Department of Pharmacy Practice, School of Pharmacy, Northeastern University, Boston, MA 02115, USA.
Pharmacotherapy. 2010 Feb;30(2):177-94. doi: 10.1592/phco.30.2.177.
The 3-hydroxy-3-methylglutaryl coenzyme A reductase inhibitors (statins) are the second most prescribed therapeutic drug class in the United States after analgesics. Although these agents are used predominantly to reduce cholesterol concentrations in patients with hyperlipidemia, numerous studies have investigated the pleiotropic effects of statins and their potential in the prevention and/or treatment of other disease states, including cancer. Many theories have been proposed as to how statins may affect the risk or development of malignancies, prompting a clinical review of the literature. Studies have revealed statins to be associated with both increased and decreased cancer risk. Most of the published studies have been observational and retrospective in nature, and most prospective trials evaluated cancer as a secondary end point or adverse event, making it difficult to determine causality. Although most of the available evidence suggests a possible beneficial effect of statins on cancer, further study is needed with better designed trials and/or increased efforts in evaluating cancer as secondary end points in all statin trials until definite conclusions regarding statin effects on cancer risk and occurrence can be made.

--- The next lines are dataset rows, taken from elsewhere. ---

-- ==== Sys2Proof/Laws/State.lean ====
section
/-! SUPPORT. One lemma per field per update of State, each true by rfl. -/

namespace Sys2Proof.Machine

variable (s : State)

@[simp] theorem State.setExpected_cfg (v : U16) : (s.setExpected v).cfg = s.cfg := rfl
@[simp] theorem State.setExpected_expectedSequence (v : U16) : (s.setExpected v).expectedSequence = v := rfl
@[simp] theorem State.setExpected_idle (v : U16) : (s.setExpected v).idle = s.idle := rfl
@[simp] theorem State.setExpected_pendingAck (v : U16) : (s.setExpected v).pendingAck = s.pendingAck := rfl
@[simp] theorem State.setExpected_lastRequestTime (v : U16) : (s.setExpected v).lastRequestTime = s.lastRequestTime := rfl
@[simp] theorem State.setExpected_reqDue (v : U16) : (s.setExpected v).reqDue = s.reqDue := rfl
@[simp] theorem State.setExpected_fsm (v : U16) : (s.setExpected v).fsm = s.fsm := rfl
@[simp] theorem State.setExpected_fType (v : U16) : (s.setExpected v).fType = s.fType := rfl
@[simp] theorem State.setExpected_fSeq (v : U16) : (s.setExpected v).fSeq = s.fSeq := rfl
@[simp] theorem State.setExpected_fLen (v : U16) : (s.setExpected v).fLen = s.fLen := rfl
@[simp] theorem State.setExpected_fCrc (v : U16) : (s.setExpected v).fCrc = s.fCrc := rfl
@[simp] theorem State.setExpected_dataIdx (v : U16) : (s.setExpected v).dataIdx = s.dataIdx := rfl
@[simp] theorem State.setExpected_buf (v : U16) : (s.setExpected v).buf = s.buf := rfl
@[simp] theorem State.setExpected_inputs (v : U16) : (s.setExpected v).inputs = s.inputs := rfl
@[simp] theorem State.setExpected_outputs (v : U16) : (s.setExpected v).outputs = s.outputs := rfl

@[simp] theorem State.setIdle_cfg (v : Bool) : (s.setIdle v).cfg = s.cfg := rfl
@[simp] theorem State.setIdle_expectedSequence (v : Bool) : (s.setIdle v).expectedSequence = s.expectedSequence := rfl
@[simp] theorem State.setIdle_idle (v : Bool) : (s.setIdle v).idle = v := rfl
@[simp] theorem State.setIdle_pendingAck (v : Bool) : (s.setIdle v).pendingAck = s.pendingAck := rfl
@[simp] theorem State.setIdle_lastRequestTime (v : Bool) : (s.setIdle v).lastRequestTime = s.lastRequestTime := rfl
@[simp] theorem State.setIdle_reqDue (v : Bool) : (s.setIdle v).reqDue = s.reqDue := rfl
@[simp] theorem State.setIdle_fsm (v : Bool) : (s.setIdle v).fsm = s.fsm := rfl
@[simp] theorem State.setIdle_fType (v : Bool) : (s.setIdle v).fType = s.fType := rfl
@[simp] theorem State.setIdle_fSeq (v : Bool) : (s.setIdle v).fSeq = s.fSeq := rfl
@[simp] theorem State.setIdle_fLen (v : Bool) : (s.setIdle v).fLen = s.fLen := rfl
@[simp] theorem State.setIdle_fCrc (v : Bool) : (s.setIdle v).fCrc = s.fCrc := rfl
@[simp] theorem State.setIdle_dataIdx (v : Bool) : (s.setIdle v).dataIdx = s.dataIdx := rfl
@[simp] theorem State.setIdle_buf (v : Bool) : (s.setIdle v).buf = s.buf := rfl
@[simp] theorem State.setIdle_inputs (v : Bool) : (s.setIdle v).inputs = s.inputs := rfl
@[simp] theorem State.setIdle_outputs (v : Bool) : (s.setIdle v).outputs = s.outputs := rfl

@[simp] theorem State.setPending_cfg (v : Option Decision) : (s.setPending v).cfg = s.cfg := rfl
@[simp] theorem State.setPending_expectedSequence (v : Option Decision) : (s.setPending v).expectedSequence = s.expectedSequence := rfl
@[simp] theorem State.setPending_idle (v : Option Decision) : (s.setPending v).idle = s.idle := rfl
@[simp] theorem State.setPending_pendingAck (v : Option Decision) : (s.setPending v).pendingAck = v := rfl
@[simp] theorem State.setPending_lastRequestTime (v : Option Decision) : (s.setPending v).lastRequestTime = s.lastRequestTime := rfl
@[simp] theorem State.setPending_reqDue (v : Option Decision) : (s.setPending v).reqDue = s.reqDue := rfl
@[simp] theorem State.setPending_fsm (v : Option Decision) : (s.setPending v).fsm = s.fsm := rfl
@[simp] theorem State.setPending_fType (v : Option Decision) : (s.setPending v).fType = s.fType := rfl
@[simp] theorem State.setPending_fSeq (v : Option Decision) : (s.setPending v).fSeq = s.fSeq := rfl
@[simp] theorem State.setPending_fLen (v : Option Decision) : (s.setPending v).fLen = s.fLen := rfl
@[simp] theorem State.setPending_fCrc (v : Option Decision) : (s.setPending v).fCrc = s.fCrc := rfl
@[simp] theorem State.setPending_dataIdx (v : Option Decision) : (s.setPending v).dataIdx = s.dataIdx := rfl
@[simp] theorem State.setPending_buf (v : Option Decision) : (s.setPending v).buf = s.buf := rfl
@[simp] theorem State.setPending_inputs (v : Option Decision) : (s.setPending v).inputs = s.inputs := rfl
@[simp] theorem State.setPending_outputs (v : Option Decision) : (s.setPending v).outputs = s.outputs := rfl

@[simp] theorem State.setLastRequest_cfg (v : Nat) : (s.setLastRequest v).cfg = s.cfg := rfl
@[simp] theorem State.setLastRequest_expectedSequence (v : Nat) : (s.setLastRequest v).expectedSequence = s.expectedSequence := rfl
@[simp] theorem State.setLastRequest_idle (v : Nat) : (s.setLastRequest v).idle = s.idle := rfl
@[simp] theorem State.setLastRequest_pendingAck (v : Nat) : (s.setLastRequest v).pendingAck = s.pendingAck := rfl
@[simp] theorem State.setLastRequest_lastRequestTime (v : Nat) : (s.setLastRequest v).lastRequestTime = v := rfl
@[simp] theorem State.setLastRequest_reqDue (v : Nat) : (s.setLastRequest v).reqDue = s.reqDue := rfl
@[simp] theorem State.setLastRequest_fsm (v : Nat) : (s.setLastRequest v).fsm = s.fsm := rfl
@[simp] theorem State.setLastRequest_fType (v : Nat) : (s.setLastRequest v).fType = s.fType := rfl
@[simp] theorem State.setLastRequest_fSeq (v : Nat) : (s.setLastRequest v).fSeq = s.fSeq := rfl
@[simp] theorem State.setLastRequest_fLen (v : Nat) : (s.setLastRequest v).fLen = s.fLen := rfl
@[simp] theorem State.setLastRequest_fCrc (v : Nat) : (s.setLastRequest v).fCrc = s.fCrc := rfl
@[simp] theorem State.setLastRequest_dataIdx (v : Nat) : (s.setLastRequest v).dataIdx = s.dataIdx := rfl
@[simp] theorem State.setLastRequest_buf (v : Nat) : (s.setLastRequest v).buf = s.buf := rfl
@[simp] theorem State.setLastRequest_inputs (v : Nat) : (s.setLastRequest v).inputs = s.inputs := rfl
@[simp] theorem State.setLastRequest_outputs (v : Nat) : (s.setLastRequest v).outputs = s.outputs := rfl

@[simp] theorem State.setReqDue_cfg (v : Bool) : (s.setReqDue v).cfg = s.cfg := rfl
@[simp] theorem State.setReqDue_expectedSequence (v : Bool) : (s.setReqDue v).expectedSequence = s.expectedSequence := rfl
@[simp] theorem State.setReqDue_idle (v : Bool) : (s.setReqDue v).idle = s.idle := rfl
@[simp] theorem State.setReqDue_pendingAck (v : Bool) : (s.setReqDue v).pendingAck = s.pendingAck := rfl
@[simp] theorem State.setReqDue_lastRequestTime (v : Bool) : (s.setReqDue v).lastRequestTime = s.lastRequestTime := rfl
@[simp] theorem State.setReqDue_reqDue (v : Bool) : (s.setReqDue v).reqDue = v := rfl
@[simp] theorem State.setReqDue_fsm (v : Bool) : (s.setReqDue v).fsm = s.fsm := rfl
@[simp] theorem State.setReqDue_fType (v : Bool) : (s.setReqDue v).fType = s.fType := rfl
@[simp] theorem State.setReqDue_fSeq (v : Bool) : (s.setReqDue v).fSeq = s.fSeq := rfl
@[simp] theorem State.setReqDue_fLen (v : Bool) : (s.setReqDue v).fLen = s.fLen := rfl
@[simp] theorem State.setReqDue_fCrc (v : Bool) : (s.setReqDue v).fCrc = s.fCrc := rfl
@[simp] theorem State.setReqDue_dataIdx (v : Bool) : (s.setReqDue v).dataIdx = s.dataIdx := rfl
@[simp] theorem State.setReqDue_buf (v : Bool) : (s.setReqDue v).buf = s.buf := rfl
@[simp] theorem State.setReqDue_inputs (v : Bool) : (s.setReqDue v).inputs = s.inputs := rfl
@[simp] theorem State.setReqDue_outputs (v : Bool) : (s.setReqDue v).outputs = s.outputs := rfl

@[simp] theorem State.setFsm_cfg (v : ParserState) : (s.setFsm v).cfg = s.cfg := rfl
@[simp] theorem State.setFsm_expectedSequence (v : ParserState) : (s.setFsm v).expectedSequence = s.expectedSequence := rfl
@[simp] theorem State.setFsm_idle (v : ParserState) : (s.setFsm v).idle = s.idle := rfl
@[simp] theorem State.setFsm_pendingAck (v : ParserState) : (s.setFsm v).pendingAck = s.pendingAck := rfl
@[simp] theorem State.setFsm_lastRequestTime (v : ParserState) : (s.setFsm v).lastRequestTime = s.lastRequestTime := rfl
@[simp] theorem State.setFsm_reqDue (v : ParserState) : (s.setFsm v).reqDue = s.reqDue := rfl
@[simp] theorem State.setFsm_fsm (v : ParserState) : (s.setFsm v).fsm = v := rfl
@[simp] theorem State.setFsm_fType (v : ParserState) : (s.setFsm v).fType = s.fType := rfl
@[simp] theorem State.setFsm_fSeq (v : ParserState) : (s.setFsm v).fSeq = s.fSeq := rfl
@[simp] theorem State.setFsm_fLen (v : ParserState) : (s.setFsm v).fLen = s.fLen := rfl
@[simp] theorem State.setFsm_fCrc (v : ParserState) : (s.setFsm v).fCrc = s.fCrc := rfl
@[simp] theorem State.setFsm_dataIdx (v : ParserState) : (s.setFsm v).dataIdx = s.dataIdx := rfl
@[simp] theorem State.setFsm_buf (v : ParserState) : (s.setFsm v).buf = s.buf := rfl
@[simp] theorem State.setFsm_inputs (v : ParserState) : (s.setFsm v).inputs = s.inputs := rfl
@[simp] theorem State.setFsm_outputs (v : ParserState) : (s.setFsm v).outputs = s.outputs := rfl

3-羟基-3-甲基戊二酰辅酶 A 还原酶抑制剂(他汀类药物)是继镇痛药之后美国处方第二多的治疗药物类别。尽管这些药物主要用于降低高脂血症患者的胆固醇浓度,但许多研究已经调查了他汀类药物的多效性及其在预防和/或治疗其他疾病状态(包括癌症)中的潜力。有许多理论提出了他汀类药物如何影响恶性肿瘤的风险或发展,这促使对文献进行了临床审查。研究表明,他汀类药物与癌症风险的增加和降低都有关。已发表的大多数研究都是观察性和回顾性的,大多数前瞻性试验将癌症评估为次要终点或不良事件,因此难以确定因果关系。尽管大多数现有证据表明他汀类药物对癌症可能有一定的有益作用,但仍需要更好设计的试验和/或更多努力来评估所有他汀类药物试验中的癌症作为次要终点,直到可以对他汀类药物对癌症风险和发生的影响做出明确结论。